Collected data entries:
-- ==== Sys2Proof/Syntax.lean ====
section
/-! DEFINITION. The commands: what the host puts on the wires (Command) and what a command word means (Instr),
one constructor of Instr per row of spec/opcode_table.json (spec/30_encoding.md R61, R75). -/

namespace Sys2Proof

/-- The pattern port, sampled with a command (R60, R67): `PLEN` and `PDATA`. -/
structure Pattern where
  plen  : BitVec 7
  pdata : BitVec 64
  deriving DecidableEq, Repr

/-- One transfer on the command port with the pattern port (R60, R61). -/
structure Command where
  hdr : Word
  a   : Word
  b   : Word
  pat : Pattern
  deriving DecidableEq, Repr

/-- `HDR.SRC` (R66): 0, 1, and the two values that stand for a source that is neither a bit-string nor a buffer. -/
inductive SourceTag where
  | rawBitPattern
  | bufferHandle
  | neither2
  | neither3
  deriving DecidableEq, Repr

/-- `ENDIAN` and `HDR.E` (R26, R61). -/
inductive Endian where
  | big
  | little
  deriving DecidableEq, Repr

/-- A decoded command. Operands that a row does not use are ignored (R63), so they are not here. An optional length
is `none` when `HL` = 0 and `some B` when `HL` = 1; an optional position is the same with `HP` and `A` (R61).
`sub` is the raw 8-bit `HDR.SUB`; `byte` is the whole of `A`, whose top three bits the pair forms check (R65). -/
inductive Instr where
  | init (e : Endian) (n : Word)
  | getoff
  | setabs (off : Word)
  | setpair (byte : Word) (sub : Byte)
  | mvstart
  | mvend
  | advbyte
  | write (len : Option Word) (src : SourceTag) (pat : Pattern)
  | writeatAbs (pos : Word) (len : Option Word) (src : SourceTag) (pat : Pattern)
  | writeatPair (byte : Word) (sub : Byte) (len : Option Word) (src : SourceTag) (pat : Pattern)
  | writerange (start stop : Word) (src : SourceTag) (pat : Pattern)
  | read
  | readfrom (pos : Word)
  | readn (pos len : Word)
  | rdu8 (pos : Option Word)
  | rdu16 (pos : Option Word)
  | rdu32 (pos : Option Word)
  deriving DecidableEq, Repr

end Sys2Proof
end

● Aim of the task
Work out how many lines of the data above contain the string "inductive" and give the number alone.

● Expected output
3